Standort: science.ORF.at / Meldung: "Zweifel an neuer Klonstudie"

Entnahme einer einzelnen Zelle aus einem Embryo im Frühstadium

Zweifel an neuer Klonstudie

Vor acht Jahren wurde der südkoreanische Forscher Hwang Woo Suk des Betrugs überführt. Seine Behauptung, Stammzelllinien aus geklonten menschlichen Embryonen entwickelt zu haben, war gelogen. Nun kommt auch eine ähnliche Arbeit in Verdacht, die vergangene Woche für Aufsehen gesorgt hat. Die Autoren räumen kleine Fehler ein.

Genetik 24.05.2013

Ein Team um Shoukhrat Mitalipov von der Oregon Health & Science University hatte behauptet, erstmals menschliche Zellen geklont und in embryonale Stammzellen "umprogrammiert" zu haben. Sie könnten in jede beliebige Art von Körperzellen verwandelt werden und so jede kranke oder verletzte Zelle ersetzen.

Die Studie:

"Human Embryonic Stem Cells Derived by Somatic Cell Nuclear Transfer", Cell (15.5.2013; doi: 10.1016/j.cell.2013.05.006).

Ö1-Sendungshinweise:

Über diese Studie berichteten auch die "Ö1-Journale" sowie "Wissen aktuell".
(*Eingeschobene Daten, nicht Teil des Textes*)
-- ==== Sys2Proof/Machine/Ehrok.lean ====
section
/-! DEFINITION. Ehrok's control cycle, its state copy and the switches between its cores (15 R374 to R381). -/

namespace Sys2Proof.Machine

-- The control cycle (15 R374, R375)

/-- What the state copy takes of the loops (15 R375). -/
def loopCopy (s : State) : LoopCopy :=
  { dieLim := s.pwr.dieLim, ratio := s.pwr.ratio, thermCap := s.pwr.thermCap, rampLim := s.pwr.rampLim, rampW := s.pwr.rampW,
    hot := s.therm.hot, suspect := s.therm.suspect, dual := s.therm.dual,
    flowAt := s.cool.flowAt, drawLo := s.cool.drawLo, drawHi := s.cool.drawHi, beatAt := s.lonus.beatAt }

/-- The last complete copy. -/
def lastLoops (s : State) : Option LoopCopy := if s.ehrok.newB then s.ehrok.copyB else s.ehrok.copyA

/-- The loops go on from the last complete copy (15 R376). -/
def loadCopy (s : State) : State :=
  match lastLoops s with
  | none => s
  | some c => { s with
      pwr := { s.pwr with dieLim := c.dieLim, ratio := c.ratio, thermCap := c.thermCap, rampLim := c.rampLim, rampW := c.rampW },
      therm := { s.therm with hot := c.hot, suspect := c.suspect, dual := c.dual },
      cool := { s.cool with flowAt := c.flowAt, drawLo := c.drawLo, drawHi := c.drawHi },
      lonus := { s.lonus with beatAt := c.beatAt } }

/-- The state copy to the standby core (15 R375, R379), into the buffer that does not hold the last complete one; a copy broken off leaves that one in
force and ends the run of consecutive copies. -/
def writeCopy (s : State) (whole : Bool) : State :=
  let e := s.ehrok
  let other := if e.inB then e.aState else e.bState
  if 2 ≤ other ∧ whole then
    let n := min 255 (e.sync + 1)
    let up := if 16 ≤ n then 3 else other
    let c := some (loopCopy s)
    { s with ehrok := { e with sync := n, sinceCopy := [], waitBack := if e.inB ∧ 16 ≤ n then e.waitBack + 1 else 0,
                               aState := if e.inB then up else e.aState, bState := if e.inB then e.bState else up,
                               lastCopy := s.now, newB := !e.newB,
                               copyA := if e.newB then c else e.copyA, copyB := if e.newB then e.copyB else c } }
  else { s with ehrok := { e with sync := 0, waitBack := 0 } }

/-- When the control cycle runs: at the boundary at which a core has just taken control, or at the next (15 R374, R376). -/
def cycleAt (s : State) : Nat := if s.ehrok.dueAt = some s.now then s.now else s.now + toBoundary s

/-- CONTROL_CYCLE (15 R374): sensors, loops (DESIGN CHOICE: in this order, log 14), state triggers in the order of 01 R19, the copy to the standby core,
`copied` whether its closing check word arrives (R375). -/
def controlCycle (s : State) (x : Sensed) (copied : Bool) : State :=
  if !ctrlRuns s then s
  else
    let t := cycleAt s
    let s := readSensors (waitUntil (certExpire s t) t) x
    let s := voltageLoop (dualCheck (stackHeat (thermalLoop (suspectCheck s)))) x.margins
    let s := burnLoop (rampLoop (slowLoop (capCauses s)) x.demand) x.demand
    let s := readyCheck (settle (shedCheck s))
    let s := { s with ehrok := { s.ehrok with lastCycle := s.now, lastRun := s.axle.value, dueAt := none } }
    writeCopy s copied

def execControlCycle (sensed : Sensed) (s : State) (copied : Bool := true) : Host.Outcome State Fault Refusal := done s (controlCycle s sensed copied)

-- Core switches (15 R376 to R381)

/-- Commands outstanding at a switch (14 R355): those that the copy does not show complete end RESTARTED, and so do responses formed since the
copy; a transition in progress goes on (01 R21), an eye scan is lost (12 R320), a certification run goes on (log 22). -/
def restartAll (s : State) : State :=
  let since := s.ehrok.sinceCopy
  let s := updLonus s fun l => { l with
    respQ := l.respQ.map fun r => if since.contains r.tag then { r with status := statusCode .restarted, payload := [], bulk := [] } else r,
    kept := l.kept.map fun r => if since.contains r.tag then { r with status := statusCode .restarted, payload := [], bulk := [] } else r,
    bulkQ := l.bulkQ.filter fun b => !since.contains b.1 }
  let s := { s with ehrok := { s.ehrok with sinceCopy := [] }, eye := [], certRuns := s.certRuns.map (fun (r : CertRun) => { r with tag := none }) }
  s.lonus.outstanding.foldl (fun s c => complete s c.tag c.op (rep .restarted)) s

/-- The stops of a core within the last hour. -/
def recent (s : State) (l : List Nat) : List Nat := l.filter fun t => decide (s.now < t + 3600000000000)

/-- The core in control stops, recorded with its time; it restarts (code 1), or is held stopped (0). -/
def stopCore (e : Ehrok) (held : Bool) (a b : List Nat) : Ehrok :=
  let v := if held then 0 else 1
  if e.inB then { e with bState := v, stopsB := b } else { e with aState := v, stopsA := a }

/-- The first boundary of a stream of `period` ms from an axle value on. -/
def boundaryFrom (axle period next : Nat) : Nat := let p := period * 1000000; if next < axle then ceilDiv axle p * p else next

/-- Telemetry due in the switch-over gap is not formed (17 R427): the stream, and one that will replace it, goes on at its next boundary. -/
def skipTelem (s : State) : State :=
  let t := s.telem
  if t.running then
    { s with telem := { t with next := boundaryFrom s.axle.value t.period t.next,
                               repl := t.repl.map fun r => (r.1, r.2.1, boundaryFrom s.axle.value r.2.1 r.2.2) } }
  else s

/-- The controlling core stops and no other can take over: it restarts, and no core runs until it has (15 R379, R381). -/
def stopAlone (s : State) : State :=
  if ctrlRuns s then { s with ehrok := stopCore { s.ehrok with sync := 0, waitBack := 0, dueAt := none } false
                                         (recent s s.ehrok.stopsA ++ [s.now]) (recent s s.ehrok.stopsB ++ [s.now]) }
  else s

/-- EHROK_TAKEOVER (15 R376, R378, R380): the standby core takes control, loads the last complete copy and runs its first cycle at the next boundary; the
stopped core restarts, or is held stopped at its third stop in an hour. DESIGN CHOICE: cause 0 is the first case of R376, no complete copy 275 µs after the
last one, any other the error monitor (log 22). -/
def takeover (s : State) (cause : Nat) : State :=
  let e := s.ehrok
  let other := if e.inB then e.aState else e.bState
  if !alive s || s.mod.bootRom then s
  else if other < 2 then stopAlone s
  else
    let s := if cause = 0 then waitUntil s (e.lastCopy + 275000) else s
    let s := elapse s (toBoundary s)
    let gap := min 500 ((s.axle.value - min e.lastRun s.axle.value) / 1000)
    let a := recent s e.stopsA ++ [s.now]
    let b := recent s e.stopsB ++ [s.now]
    let third := decide (3 ≤ (if e.inB then b else a).length)
    let e' := stopCore { e with
      takeovers := satInc 16 e.takeovers, gap := gap, sync := 0, waitBack := 0, dueAt := some s.now } third a b
    let e' := { e' with inB := !e.inB, single := e.single || third,
                        aState := if e.inB then 3 else e'.aState, bState := if e.inB then e'.bState else 3 }
    let s := skipTelem (restartAll (loadCopy { s with ehrok := e' }))
    let s := emit s evTakeover [b2n e.inB, cause, gap]
    let s := if third then emit s evSingle [] else s
    emit s evTelemGap [min e.lastRun s.axle.value, s.axle.value]

def execEhrokTakeover (cause : Nat) (s : State) : Host.Outcome State Fault Refusal := done s (takeover s cause)

/-- CORE_RESTART (15 R379, R381): a restarting core starts after its image check, as standby, or in control where no other runs; one whose image fails the
check is stopped and the module goes to Hold. -/
def coreRestart (s : State) (b imageOk : Bool) : State :=
  let e := s.ehrok
  let st := if b then e.bState else e.aState
  let put := fun (v : Nat) (e : Ehrok) => { e with aState := if b then e.aState else v, bState := if b then v else e.bState }
  if !alive s || decide (st ≠ 1) then s
  else if !imageOk then enterHold { s with ehrok := put 0 e } 11 none
  else { s with ehrok := put (if e.inB = b then 3 else 2) { e with sync := 0, waitBack := 0, copyA := none, copyB := none, lastCopy := s.now } }

def execCoreRestart (coreB imageOk : Bool) (s : State) : Host.Outcome State Fault Refusal := done s (coreRestart s coreB imageOk)

/-- EHROK_TAKEBACK (15 R379): core A resumes control after 16 complete copies, at the next boundary, where no command is executing, or at the 64th, where the
commands outstanding end RESTARTED. B writes its last copy and A runs the cycle of that boundary. -/
def takeback (s : State) : State :=
  let e := s.ehrok
  let busy := s.lonus.outstanding.any Cmd.running
  if ctrlRuns s ∧ e.inB ∧ e.aState = 3 ∧ 16 ≤ e.sync ∧ (busy = false ∨ 64 ≤ e.waitBack) then
    let s := elapse s (toBoundary s)
    let s := { s with ehrok := { e with inB := false, takebacks := satInc 16 e.takebacks, sync := 0, waitBack := 0, sinceCopy := [], dueAt := some s.now } }
    emit (if busy then restartAll s else s) evTakeback []
  else s

def execEhrokTakeback (s : State) : Host.Outcome State Fault Refusal := done s (takeback s)

/-- HARDWARE_WATCHDOG (15 R381): no control cycle for 5 s sends the module to Hold and resets both cores, which then restart under R379. -/
def watchdog (s : State) : State :=
  if alive s && !s.mod.bootRom then
    let s := waitUntil s (s.ehrok.lastCycle + 5000000000)
    let s := enterHold s 11 none
    { s with ehrok := { s.ehrok with inB := false, aState := 1, bState := 1, sync := 0, waitBack := 0, lastCycle := s.now, dueAt := none } }
  else s

def execHardwareWatchdog (s : State) : Host.Outcome State Fault Refusal := done s (watchdog s)

end Sys2Proof.Machine
end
Wie der Online-Dienst von "Science" berichtet, gibt es an der Studie aber erhebliche Zweifel. Einige Abbildungen der im Fachjournal "Cell" veröffentlichten Arbeit seien mehrfach verwendet worden, heißt es in einem Kommentar auf "PubPeer" - einer Webseite, die bereits veröffentlichte Studien überprüft. Außerdem habe "Cell" nur vier Tage Zeit zwischen Einreichung und Publikation der Studie verstreichen lassen - eine äußerst ungewöhnlich kurze Zeitdauer.
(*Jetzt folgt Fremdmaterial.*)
/-- The header that TZ.SEND forms from a template (08 R195). -/
def sendHeader (s : State) (t : ThreadRef) (tmpl : Header) : Header :=
  { tmpl with
    src := BitVec.ofNat 16 (ownEpa s), epoch := stampOf s t.die, last := true, mark := false, resend := false, rsvd := 0, seq := 0,
    step := BitVec.ofNat 16 (blockOf s (blockOfThr s t)).step }

/-- Whether the target of a packet of a thread lies in its block; a packet to the own EPA is checked where it is decoded (02 R50). -/
def sendTarget (s : State) (b : Nat) (h : Header) : Bool :=
  let e := h.dst.toNat
  let v := b2n h.epoch
  if h.mcast then decide (e < 4096) && mcastValid s v e && decide (mcastOwner s v e = b)
  else if isAccel e then decide (blockOfEpa s e = some b)
  else decide (e = ownEpa s)

/-- Whether a count slot of this module that the packet names lies outside the block's range (03 R67). -/
def sendTagBad (s : State) (b : Nat) (h : Header) : Bool :=
  let t := h.typ.toNat
  decide (t = tREADREQ ∨ t = tATOMIC ∨ (t = tWRITE ∧ h.dst.toNat = ownEpa s ∧ h.mcast = false)) &&
    (match ctagSlot h.ctag.toNat with | some k => !slotInBlock s b k | none => false)

/-- The access-fault cause of a packet's target: 5 for a read, 7 for the others. -/
def sendCause (h : Header) : Nat := if h.typ.toNat = tREADREQ then 5 else 7

/-- Whether the window that a packet of block `b` names is another block's or does not take what the packet does (02 R34, R35, R50). -/
def sendBarred (w : Window) (b : Nat) (h : Header) : Bool :=
  let t := h.typ.toNat
  let k := bits h.op.toNat 0 4
  decide (winOwner w ≠ b) || (decide (t = tWRITE) && !winWrite w) ||
    ((decide (t = tATOMIC) || decide (t = tWRITE ∧ 1 ≤ k ∧ k ≤ 3)) && !winAtomic w)

/-- A packet of a thread to the module's own EPA: decoded locally (02 R39, 08 R196). DESIGN CHOICE: an operation word or an atomic's payload that
10 R250 or R255 refuses with BADOP raises cause 27; the spec gives no cause (log 18). -/
def sendOwn (s : State) (t : ThreadRef) (h : Header) (payload : List Byte) (rs2 : Nat) : State :=
  let b := blockOfThr s t
  let typ := h.typ.toNat
  let fault := threadFault s t (sendCause h) (h.dst.toNat * 2 ^ 48 + h.addr.toNat)
  if typ = tCALL then
    let img := h.op.toNat % 1024
    let entry := h.op.toNat / 1024
    let i := imgOf s img
    if i.st ≠ 0 ∧ i.owner ≠ b then fault
    else if i.st = 0 ∨ i.entries.length ≤ entry then faultBlock s b evPeerRefused []
    else
      let (n, s') := takeSeq s (ownEpa s)
      match queueCall s' img entry (mkPacket { h with seq := BitVec.ofNat 32 n } payload) with
      | some s' => retire s' t
      | none => s
  else
    let (n, s') := takeSeq s (ownEpa s)
    match lardDecode s 0 b (mkPacket { h with seq := BitVec.ofNat 32 n } payload) with
    | none => fault
    | some r =>
      if sendBarred (winOf s r.win) b h then fault
      else match lardCheck s h payload b with
        | some (.reason .badOp) => threadFault s t 27 (h.dst.toNat * 2 ^ 48 + h.addr.toNat)
        | some _ => fault
        | none => lardEnter (if typ = tWRITE then retire s' t else sleepIn s' t (.send (ownEpa s) n rs2)) { r with thread := some t }

/-- TZ.SEND (08 R195); it acts as FENCE W,W, so it waits while the thread has stores to perform (R204). -/
def tzSend (s : State) (t : ThreadRef) (rs1 rs2 : Nat) (ecc : Ecc) : State :=
  if rs1 % 32 ≠ 0 ∨ ¬ ownMem s t rs1 32 then threadFault s t 25 rs1
  else if ecc = .template then threadFault s t 29 rs1
  else
    let h := sendHeader s t (headerOf (plainRead s (placeOf s t rs1) 32))
    let typ := h.typ.toNat
    let b := blockOfThr s t
    if (typ ≠ tWRITE ∧ typ ≠ tREADREQ ∧ typ ≠ tATOMIC ∧ typ ≠ tCALL) ∨ ¬ headerOk h then threadFault s t 27 rs1
    else if ¬ sendTarget s b h ∨ sendTagBad s b h then threadFault s t (sendCause h) (h.dst.toNat * 2 ^ 48 + h.addr.toNat)
    else if (typ = tWRITE ∨ typ = tCALL) ∧ (rs2 % 32 ≠ 0 ∨ ¬ spanOk s t rs2 (32 * h.len.toNat) 0) then threadFault s t 25 rs2
    else if typ = tREADREQ ∧ ¬ spanOk s t rs2 (32 * h.chunk.toNat) 1 then threadFault s t 25 rs2
    else if typ = tATOMIC ∧ ¬ (spanOk s t rs2 32 0 ∧ spanOk s t rs2 32 1) then threadFault s t 25 rs2
    else if 0 < (thrOf s t).posted then s
    else match (if typ = tREADREQ then thrRead s t rs1 0 ecc else thrRead s t rs2 (32 * h.len.toNat) ecc) with
      | (none, s) => s
      | (some payload, s) =>
        if h.mcast = false ∧ h.dst.toNat = ownEpa s then sendOwn s t h payload rs2
        else
          let (n, s) := originate s t.die b h payload (.thread t) (pace := some (paceKey s t))
          if typ = tWRITE ∨ typ = tCALL then retire s t else sleepIn s t (.send h.dst.toNat n rs2)

def execTzSend (t : ThreadRef) (rs1 rs2 : Nat) (s : State) (ecc : Ecc := .ok) : Host.Outcome State Fault Refusal :=
  tzRow t s .send 0 rs1 rs2 fun s => tzSend s t (getX s t rs1) (getX s t rs2) ecc

-- TZ.WAIT (08 R188, R189)

/-- Whether a count slot meets a target: the selected field reaches it, or ovf is set. -/
def waitMet (s : State) (slot : Nat) (packets : Bool) (target : Nat) : Bool :=
  let c := slotOf s slot
  c.ovf || decide (target ≤ (if packets then c.packets else c.bytes))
Die Vorwürfe werden von "Cell" ernstgenommen und überprüft, hat eine Sprecherin der Fachzeitschrift gegenüber "Science" versichert.

Autoren räumen Fehler ein

Die Autoren der Studie haben mittlerweile Schlampereien eingeräumt. Der leitende Wissenschaftler Shoukhrat Mitalipov von der Universität Oregon sagte der Fachzeitschrift "Nature", dass seinem Team kleinere Fehler unterlaufen seien. Die Aussagekraft der Studie werde dadurch aber nicht in Frage gestellt. "Die Ergebnisse sind echt, die Zelllinien sind echt, alles ist echt", sagte Mitalipov.
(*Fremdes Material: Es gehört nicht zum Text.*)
/-- The spans that a descriptor reads whatever its data; of a page list, the entries of its tokens. -/
def readSpans (s : State) (d : Desc) : List (Nat × Nat) :=
  let op := opOf d
  match d.engine with
  | 0 =>
    if op = 0 then [(fld d 32 8, contribBytes s (cHarn d) (fld d 24 4))]
    else if op = 1 then []
    else if op = 2 then [(fld d 24 8, vecSize (accFmt d) (accN d)), (fld d 40 8, 40 * accN d)]
    else [(fld d 40 8, 40 * accN d)]
  | 1 => [(fld d 32 8, sieveN d * sieveRec d)]
  | 2 =>
    (if op < 2 then [(fld d 32 8, 4 * tCount d)]
     else
      let j := tFirst d / max 1 (tTpp d)
      [(fld d 32 8 + 8 * j, 8 * ((tFirst d + tCount d - 1) / max 1 (tTpp d) + 1 - j))]) ++
    (if op = 1 ∨ op = 3 then [(fld d 40 8, tCount d * tEl d)] else [])
  | 3 => [(fld d 24 8, vecSize (wIn d) (fld d 20 4))]
  | 4 => [(fld d 24 8, if op = 2 then chunkBytes (fld d 16 1) (fld d 20 4) else fld d 20 4)]
  | _ => [(fld d 24 8, putBytes d)]

/-- The destinations whose extent a descriptor gives (09 R211); THRESH and SCATTER give their first byte. -/
def writeSpans (d : Desc) : List (Nat × Nat) :=
  let op := opOf d
  match d.engine with
  | 0 => if op = 3 then [(fld d 32 8, vecSize (accFmt d) (accN d))] else []
  | 1 =>
    [(fld d 40 8, if op = 0 then min (sieveK d) (sieveN d) * sieveRec d else if op = 1 then sieveN d * sieveRec d
      else if op = 2 then 1 else sieveRec d)]
  | 2 => if op = 1 then [(fld d 24 8, 1)] else if op = 3 then [] else [(fld d 40 8, tCount d * tEl d)]
  | 3 => [(fld d 32 8, vecSize (wOut d) (fld d 20 4))]
  | 4 => [(fld d 32 8, if op = 0 then 8 else if op = 1 then fld d 17 1 else 4)]
  | _ => []

/-- The sources, lists and accumulators that acceptance checks, each with the right it needs (09 R211, cause 5): a page list and a GATHER's base by
their first byte too, and an accumulator that is written for writing. -/
def sourceSpans (s : State) (d : Desc) : List (Nat × Nat × Nat) :=
  (readSpans s d).map (fun x => (x.1, x.2, 0)) ++
  (match d.engine, opOf d with
   | 0, 1 | 0, 2 => [(fld d 40 8, 40 * accN d, 1)]
   | 2, 0 => [(fld d 24 8, 1, 0)]
   | 2, 2 | 2, 3 => [(fld d 32 8, 8, 0)]
   | _, _ => [])

/-- Whether PUT's target lies outside the block (09 R235). -/
def putOutside (s : State) (d : Desc) : Bool :=
  decide (d.engine = 5) &&
    (let v := b2n (stampOf s d.t.die)
     if putMcast d then !mcastValid s v (putDst d) || decide (mcastOwner s v (putDst d) ≠ d.block)
     else decide (blockOfEpa s (putDst d) ≠ some d.block))

/-- The fault that validation of a descriptor raises: cause and address (09 R211, R235). -/
def acceptFault (s : State) (d : Desc) (at_ : Nat) : Option (Nat × Nat) :=
  if fieldsBad s d then some (25, at_)
  else match (sourceSpans s d).find? fun x => !engOk s d x.1 x.2.1 x.2.2 with
    | some x => some (5, x.1)
    | none => match (writeSpans d).find? fun x => !engOk s d x.1 x.2 1 with
      | some x => some (7, x.1)
      | none =>
        if putOutside s d then some (7, putDst d * 2 ^ 48 + fld d 32 6)
        else if (doneEn d ∧ ¬ slotInBlock s d.block (fld d 2 2)) ∨ (waitEn d ∧ ¬ slotInBlock s d.block (fld d 4 2)) then some (5, at_)
        else none

/-- Whether the place a descriptor needs has room (09 R212), and CONTRIB's hold at 90 % spill fill (06 R153). -/
def acceptRoom (s : State) (d : Desc) : Bool :=
  (if waitEn d then decide ((hubOf s d.t.die).waitPool.length < 256) else decide ((engOf s d.t.die d.engine).queue.length < 64)) &&
  !(decide (d.engine = 0 ∧ opOf d = 0) && decide (90 ≤ spillPct s))

/-- The descriptor that a thread submits to an engine, with its address; its PUTs leave under the self-brake of the group that submits it. -/
def submitted (s : State) (e : Nat) (t : ThreadRef) : Option (Desc × Nat) :=
  match (thrOf s t).sleep with
  | .submit e' a =>
    if e' = e ∧ (thrOf s t).posted = 0 then
      some ({ bytes := plainRead s (placeOf s t a) 64, engine := e, t := t, image := (thrOf s t).image, block := blockOfThr s t,
              at_ := s.now, id := s.descId, pace := paceKey s t }, a)
    else none
  | _ => none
Bei drei der bemängelten Probleme habe es sich um Flüchtigkeitsfehler beim Zusammenstellen der Daten gehandelt. Bei der Veröffentlichung der Studie habe großer Zeitdruck geherrscht, zwischen Abgabe und Annahme des Manuskripts durch "Cell" hätten nur drei Tage gelegen. Einen angeblichen vierten Fehler wies Mitalipov zurück.